#### Dataset records

-- ==== Sys2Proof/Machine/State.lean ====
section
/-! DEFINITION. The state of the machine as plain data, its reset, and the reasons a step can stop. -/

namespace Sys2Proof.Machine

/-- The three privilege levels (R10). -/
inductive Level where
  | unit | supervisor | management
  deriving DecidableEq, Repr

/-- The classes of control core (R28, R32). -/
inductive CoreClass where
  | stack | tile | head
  deriving DecidableEq, Repr

/-- CTXSTAT.ST (R294). -/
inductive CtxState where
  | idle | running | preempt | saving | loading
  deriving DecidableEq, Repr

/-- An eddy register: residue, tensor tag and next expected index (R31). -/
structure Eddy where
  res : F32
  tag : BitVec 16
  idx : BitVec 32
  deriving DecidableEq, Repr

/-- A counted-loop entry (R112). It stands in a list only while it is active. -/
structure LoopEntry where
  start : Word
  stop  : Word
  count : Word
  deriving DecidableEq, Repr

/-- A watch-list entry: the record, and the generation last arrived at plus 1, 0 for none (R177, R379). -/
structure Watch where
  addr    : Word
  arrived : Nat
  deriving DecidableEq, Repr

/-- A side-log entry (R407). `red` is KIND, `aop` and `wide` are OPW (`wide` for 8 bytes). -/
structure SideEntry where
  addr : Word
  red  : Bool
  aop  : Nat
  wide : Bool
  atom : Bool
  /-- It was made at supervisor level, and so resolves extents 14 and 15 as R369 states. -/
  sup  : Bool
  /-- A reduction that has been sent to another package and not acknowledged (R320, R409). -/
  sent : Bool
  data : List Byte
  deriving DecidableEq, Repr

/-- A replay entry with its operand slot (R371, R379): PC, word and effective address, then the captured store
data or stride, index vector and mask. -/
structure Replay where
  pc    : Word
  word  : BitVec 32
  ea    : Word
  oper  : BitVec 128
  index : VWord
  mask  : MWord
  deriving DecidableEq, Repr

/-- An asynchronous trap waiting for its unit (R368, R373). -/
structure Pend where
  cause : Nat
  info  : Nat
  addr  : Word
  extra : BitVec 128
  /-- Its lane, or its record's queue with the place of that record in pop order (R373). -/
  ord   : Nat
  seq   : Nat
  deriving DecidableEq, Repr

/-- One hardware context of a control core (R28, R275). -/
structure Ctx where
  g      : SMap Word
  v      : SMap VWord
  m      : SMap MWord
  e      : SMap Eddy
  /-- The epilogue bank of the slot (R366). -/
  epi    : SMap Eddy
  pc     : Word
  fpst   : Word
  level  : Level
  /-- Active unit-level loop entries, innermost first (R112). -/
  loops  : List LoopEntry
  /-- Active supervisor-level loop entries, innermost first (R370). -/
  sloops : List LoopEntry
  xtab   : SMap (BitVec 128)
  side   : List SideEntry
  watch  : List Watch
  guard  : Word
  epoch  : BitVec 6
  tframe : Word
  preq   : Bool
  pdl    : BitVec 32
  /-- Cycles left of a running PDL count (R295). -/
  pdlLeft : Nat
  /-- The resident unit's serial number. -/
  uid    : Option Nat
  /-- The instruction at PC is a load or store that has issued and waits (R128). -/
  held   : Bool
  /-- Its access is held at its requester port by a freeze (R385). -/
  frz    : Bool
  /-- The place of that access in issue order among those that a freeze has held at the core's port (R387); 0 for none. -/
  frzAt  : Nat
  /-- The words that the instruction at PC was fetched as, once it has issued: one that waits is not fetched again. -/
  fetched : Option (BitVec 32 × BitVec 32)
  /-- Side-log entries of the store at PC that have entered while the rest wait (R408). -/
  entered : Nat
  /-- The words of the LPUSH at PC that have not entered their queues yet, once some have, and their push group
  (R186). A true mark is the place after an image without HALTL. -/
  pushing : List (BitVec 48 × Bool)
  pushGroup : Nat
  /-- Replay entries still to be issued again (R194, R379). -/
  replay : List Replay
  /-- A window-0x1 or 0x2 access was made since the bind (R357). -/
  spadUsed : Bool
  prio   : Nat
  st     : CtxState
  berr   : Bool
  forced : Bool
  /-- Entries each queue had popped when the context was created (R188). -/
  popBase : SMap Nat
  /-- A save marker of this slot is queued and not processed (R367). -/
  marker : Bool
  deriving DecidableEq, Repr

/-- A record in an engine queue, in flight or parked (R244, R246). -/
structure Rec where
  /-- The 128 bits as pushed, NID as the walker set it. -/
  bits   : BitVec 128
  /-- The slot whose PUSH or node entered it, and the unit it acts for; `none` for the hub's own work. -/
  slot   : Nat
  uid    : Option Nat
  /-- Serial number, in order of entry. -/
  seq    : Nat
  /-- The graph counter of an image record, advanced at completion (R289). -/
  gctr   : Option Nat
  /-- It is the next record of a chain (R257). -/
  chained : Bool
  /-- Bytes performed and not yet subtracted from each barrier it names (R247). -/
  subs   : List (Word × Nat)
  /-- Where a running record's chain continues; of a queued record of a chain, where it is read (R257). -/
  chain  : Option Word
  /-- Flags ORed into its node or launch status at completion, from bit 0: SAT NV EDDYBRK LATE SLOTSKEW (R250). -/
  flags  : Nat
  /-- The streams on which a running record has sent frames, with the last number that it has used on each (R246). -/
  waits  : List (Nat × Nat)
  /-- The trigger time that its frames carry, and its WIDTH (R268). -/
  ts     : Option (Word × Nat)
  /-- The descriptor of a popped record, as read at pop (R242, R267). -/
  desc   : List Byte
  /-- Its slot has fired: popped again after a fault it runs at once. Of a faulted record of the node walker: it did not
  fault at its pop, and is not popped again. -/
  fired  : Bool
  /-- It has been popped and waits to start: for its descriptor, a page, a held frame or a group (R244, R248). -/
  todo   : Bool
  /-- It was read by a chain, and keeps its own header (R257). -/
  link   : Bool
  /-- Of the next record of a chain: the record that named it, and the 128 bits as read (R257). -/
  prev   : Option (BitVec 128)
  raw    : Option (BitVec 128)
  deriving DecidableEq, Repr

/-- A marker of the epilogue queue (R367): a save to, or a load from, a context image. -/
structure Marker where
  save  : Bool
  slot  : Nat
  image : Word
  /-- The load is for a new unit: the bank takes +0 with tag 0. -/
  fresh : Bool
  /-- The key the image is held under. -/
  key   : Nat
  /-- The marker stands behind every record with a smaller serial number. -/
  seq   : Nat
  uid   : Option Nat
  deriving DecidableEq, Repr

/-- An engine queue of a core (R183, R188, R244, R251). -/
structure EngQ where
  /-- Queued records, oldest first. -/
  recs   : List Rec
  /-- Records popped and not complete, in pop order. -/
  run    : List Rec
  popped : Nat
  /-- The holds of faulted records, in order: FCODE and record. -/
  fault  : List (Nat × Rec)
  markers : List Marker
  /-- CYC of the core at the last pop (R453). -/
  lastPop : Option Nat
  /-- A record of the queue is held at its requester port by a freeze (R385). -/
  frz    : Bool
  deriving DecidableEq, Repr

/-- A trigger of a collective slot (R268). -/
inductive Trigger where
  | counter (ctr threshold : Nat)
  | time (t : Word) (width : Nat)
  deriving DecidableEq, Repr

/-- A collective slot (R267): the parked entry, and the record that set the trigger. -/
structure CSlot where
  entry   : Option Rec
  trigger : Option (Trigger × Rec)
  deriving DecidableEq, Repr

/-- What a control core holds for both its contexts (R355, R359). -/
structure Core where
  cyc    : Word
  owner  : Option Nat
  frozen : Bool
  /-- Frames of the scratchpad still to be spilled or restored (R356). -/
  spill  : List Nat
  /-- The job whose frames are being spilled. -/
  outgoing : Option Nat
  /-- 64 KiB frames written since the owner became owner (R356). -/
  written : List Nat
  /-- Accumulator tiles: element n of row m of tile t at 65536 t + 256 m + n (R260). -/
  tiles  : SMap F32
  /-- The format queue: words with their pushing unit, oldest first (R363). -/
  fmtq   : List (Nat × Word)
  fmtPopped : Nat
  deriving DecidableEq, Repr

/-- A node-table entry (R266). -/
structure Node where
  declared : Bool
  count    : Nat
  credit   : Nat
  target   : Nat
  blk      : Word
  fired    : Bool
  /-- The launch counter of a fired launch node. -/
  lctr     : Option Nat
  /-- The node status of R250. -/
  status   : BitVec 256
  /-- The successors its block named when it fired. -/
  succ     : List Nat
  /-- When its count reached zero, among the other nodes' (R266). -/
  ready    : Nat
  /-- The slot whose PUSH declared it (R366). -/
  slot     : Nat
  deriving DecidableEq, Repr

/-- How a unit ended (R277). -/
inductive Ending where
  | halted | faulted | cancelled
  deriving DecidableEq, Repr

/-- A unit from its bind to its contribution (R275, R277). -/
structure Unit where
  job    : Nat
  lctr   : Nat
  index  : Nat
  cls    : CoreClass
  prio   : Nat
  strict : Bool
  nodes  : SMap Node
  /-- Lines pinned, with the core that pinned each (R256, R362). -/
  pins   : List (Nat × Nat)
  ending : Option Ending
  /-- The contribution of a halted unit has been made (R277). -/
  contributed : Bool
  /-- Where its image stands while it is saved (R379). -/
  image  : Option Word
  lastCore : Nat
  spadUsed : Bool
  /-- Asynchronous traps that wait for it (R373). -/
  pend   : List Pend
  /-- The queue and the serial number of the faulted record that was last told to it: its handler's return releases the hold
  that this record makes (R251, R372). -/
  trapRec : Option (Nat × Nat)
  /-- Where its trap frame was written, the STATUS written there, whose RO fields a return uses (R371), and the
  operands captured with its replay entries. -/
  tstat  : Option (Word × Word × List Replay)
  /-- Its extent table, and the epoch it had when it was last resident: records act for it after it leaves (R301). -/
  xtab   : SMap (BitVec 128)
  epoch  : BitVec 6
  /-- The side log of a saved unit, and the entries each queue had popped when its context was created (R188, R410). -/
  side   : List SideEntry
  popBase : SMap Nat
  deriving DecidableEq, Repr

/-- An accepted launch or phase (R278, R286). -/
structure Launch where
  queue  : Nat
  job    : Nat
  /-- The 128 bytes of the packet (R278). -/
  packet : Nat
  /-- Acceptance order (R282). -/
  seq    : Nat
  /-- Its extents have been translated, or its status block has begun without that (R250, R402). -/
  translated : Bool
  /-- Unit indices bound so far. -/
  bound  : List Nat
  overdue : Bool
  /-- It was cancelled and its contexts have not all stopped (R293). -/
  cancelling : Bool
  /-- The unit and node that fired it, if a node did (R265). -/
  node   : Option (Nat × Nat)
  /-- Service tasks and images enter their graph here (R289). -/
  graph  : Option Nat
  deriving DecidableEq, Repr

/-- What is put into a status of R250: flag bits 134:128 by number, a fault, and the record. -/
structure StatUpd where
  flags : Nat
  fault : Option (Nat × Nat × Nat × Nat)
  recd  : Option Nat
  deriving DecidableEq, Repr

/-- A completion counter (R285). -/
structure Counter where
  job    : Nat
  kind   : Nat
  state  : Nat
  parent : Nat
  ien    : Bool
  target : Nat
  value  : Nat
  deriving DecidableEq, Repr

/-- What the device holds for a job beside its table entry (R291 to R293, R397). -/
structure JobSt where
  active : Bool
  cancelling : Bool
  /-- VALID was cleared while work was outstanding (R293). -/
  clearing : Bool
  /-- Sealed ranges: base and length (R397). -/
  seals  : List (Nat × Nat)
  deriving DecidableEq, Repr

/-- A submission queue (R282, R284). -/
structure SubQ where
  refused : Nat
  lasterr : Nat
  overdue : Nat
  deriving DecidableEq, Repr

/-- The state of the pages of a run (R400, R402). -/
inductive PageState where
  | absent
  | discarded
  | present (pa : Nat)
  | remote (member : Nat)
  | refused
  deriving DecidableEq, Repr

########

Instructions to follow: Only lines holding the word "mask" are wanted, so copy each of them from the records above.

Result:
data or stride, index vector and mask. -/
  mask  : MWord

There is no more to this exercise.